I have to abbreviate the historical background that took us from 6 to 28 member states. The enlargement by ten member states in 2004, 25 years after the fall of the Berlin Wall, was seen as the beginning of a new era, shaping a new map for Europe after the agreements in Yalta, the fall of the Iron Curtain and the end of the Cold War. Or so we thought!

After the compulsory movement of millions of people during and after the two wars, followed by the assimilation and humiliation of the displaced persons, the legacy of Hitler and Stalin is still haunting European policy today.

It was surely one of the most crucial decisions taken by the leaders of the European Union not to change borders, although this was not satisfactory to many and has led to great debates in many member states.

The Charter of Fundamental Rights, submitted in 2007 with the Lisbon Treaty to agreement by the member states, enables all the citizens of the European Union to live in a space of free jurisdiction, ensuring each person’s individual rights with respect to religious and cultural beliefs.

The acceptance by 28 governments to submit to a supra-national union, aiming at a union of citizens while preserving the shape of nation states, has not been promoted well enough.

Could this serve as a model for world wide peace, as it is until now a unique way of governance?
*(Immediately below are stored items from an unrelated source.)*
-- ==== Sys2Proof/Certificates/Slice0/Obligations.lean ====
section
/-! DEFINITION. The statements about the model. Each docstring names the rules that a statement rests on; where it rests on a
choice of the model it names the log entry. `Completes i s P` says that the command answers a next state with `P`. -/

namespace Sys2Proof.Claims

open Sys2Proof Sys2Proof.Machine

/-- The command answers a next state that satisfies `P`. -/
def Completes (i : Instr) (s : State) (P : State → Prop) : Prop := ∃ t, exec i s = .next t ∧ P t

/-- The command answers exactly the next state `t`: every part of the state that `t` does not change is unchanged. -/
def Gives (i : Instr) (s t : State) : Prop := exec i s = .next t

/-- Command `h` has ended, and its completion record waits. -/
def Done (t : State) (h : Nat) (d : Cmd) : Prop := Tab.get? t.cmds h = some d ∧ d.phase = .done

/-- Parts of the state that no command past its admission changes on its own, even where it sends to peers: contexts' queues and rings,
plans, links, channels, boot, power. -/
def SameInside (s t : State) : Prop :=
  t.pending = s.pending ∧ t.sqs = s.sqs ∧ t.cqs = s.cqs ∧ t.plans = s.plans ∧ t.fw = s.fw ∧ t.links = s.links ∧ t.mods = s.mods ∧
  t.chans = s.chans ∧ t.boot = s.boot ∧ t.power = s.power ∧ t.cdc = s.cdc ∧ t.declared = s.declared

/-- The same parts and the optical ports: nothing is sent to a peer. -/
def SamePlaces (s t : State) : Prop := SameInside s t ∧ t.optics = s.optics

/-- Addresses outside the device bytes that a command's output writes land on. -/
def offWrites (l : List (OutWr × List Landing)) (a : Nat) : Prop :=
  ∀ p ∈ l, ∀ x ∈ p.2, ∀ d ∈ x.device, a < d.1 ∨ d.1 + d.2.length ≤ a

/-- Addresses outside the whey counters that a command increments. -/
def offWhey (l : List (Option Nat)) (a : Nat) : Prop := ∀ d, some d ∈ l → a < d ∨ d + 8 ≤ a

/-- Addresses outside the `n` bytes at `b`. -/
def off (b n a : Nat) : Prop := a < b ∨ b + n ≤ a

end Sys2Proof.Claims

open Sys2Proof Sys2Proof.Machine Sys2Proof.Claims

/-! The machine. -/

/-- A step runs the command at the front of the queue on the state with the queue's rest. -/
def Obligations.StepRunsFrontCommand : Prop :=
  ∀ (s : State) (c : Instr) (r : List Instr), s.pending = c :: r → step s = exec c { s with pending := r }

/-- R5, R355 (log entry 30): a step on an empty queue is one cycle of the sequencers: every slice out of reset counts one
tick, the keeper two at every second cycle. Where nothing waits inside the engine (no write of its own, no request of a peer, no
multicast, no traffic generator, no split, no crossing queue), nothing else changes but that lines granted to the engine itself are
given up; and nothing at all changes without power or in reset. -/
def Obligations.EmptyQueueStepIsOneCycle : Prop :=
  ∀ s : State, s.pending = [] →
    (s.live = false → step s = .next s) ∧
    (s.live = true → s.work = [] → s.heldPeer = [] → s.cdc = [] → (∀ p ∈ s.cmds, p.2.opcode ≠ 0xA) →
      (∀ p ∈ s.chans, p.2.tg = none ∧ p.2.nextSplit = none) → step s = .next { s with
        half := !s.half, kTick := if s.half then s.kTick + 2 else s.kTick,
        slices := s.slices.map (fun l => if l.clocked then { l with tick := l.tick + 1 } else l),
        lines := s.lines.filter (fun l => l.who != .engine) })

/-- R354, R355, R367, Tables 16-1, 18-2, 18-3: in the reset state every tick counter is 0, every slice is held in reset, boot has not begun,
every context is FREE, there are no commands, queues, rings, plans or tables, the power cap is 260 W, KPR_FENCE_BASE holds its address,
KPR_OP_CTL is 0, and every byte of device memory reads 0. -/
def Obligations.ResetValues : Prop :=
  State.reset.kTick = 0 ∧ State.reset.slices.length = 4 ∧ (∀ l ∈ State.reset.slices, l.tick = 0 ∧ l.run = 0) ∧
  State.reset.boot.step = 0 ∧ State.reset.boot.ready = false ∧ (∀ x, (State.reset.ctx x).state = 0) ∧
  State.reset.cmds = [] ∧ State.reset.sqs = [] ∧ State.reset.cqs = [] ∧ State.reset.plans = [] ∧ State.reset.tables = [] ∧
  State.reset.kreg 0x240 = 260 ∧ State.reset.kreg 0x118 = Config.fenceBase ∧ State.reset.kreg 0x800 = 0 ∧
  (∀ a, State.reset.dev.byte a = 0)

/-- Device memory stays in its canonical form through every step. -/
def Obligations.EveryStepKeepsMemoryCanonical : Prop :=
  ∀ s t : State, s.inv → step s = .next t → t.inv

/-- The memory of the reset state is in canonical form. -/
def Obligations.ResetMemoryIsCanonical : Prop := State.reset.inv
The numerous recent conflicts tell us that not only governments and dictators are deciding the course of events but also the people. Remember Tahrir Square in Cairo, Taksim Square in Istanbul, and Maidan Square in Ukraine.

The war in Ukraine is a painful moment in the history of the European continent. Since 2004 and the Orange Revolution in Ukraine, no diplomatic efforts, including talks with Russia, have achieved success.

The weakness of the EU resulting from the commercial interests of some of the member states has not enabled the Union to adopt a unanimous position. The energetic dependence on Russian gas as well as the export of goods and technology have made the EU a hostage of President Putin.

Integration cannot become synonymous with assimilation; cultural diversity is the true wealth of the EU. Our challenge is to say that a better knowledge of the history and the culture, the language, the music and the religion of the other -- accompanied by respect for traditions and values -- should make it possible to live together peacefully.

Fifty million refugees worldwide are the challenge of a century that started as the first century without State colonizers.

The most crucial and deeply distressing question, however, is the ongoing development of militarism.

Who sold and continues to sell all the weapons killing thousands of people today in Ukraine, in Gaza, in Syria and in so many places in Africa?

Winston Churchill said: "The empires of the future will be empires of the mind."

Investment in soft power, cultural diplomacy and peacebuilding missions as tools for reconciliation should be the worldwide initiative for religious and state leaders, for universities, and for each person on the globe.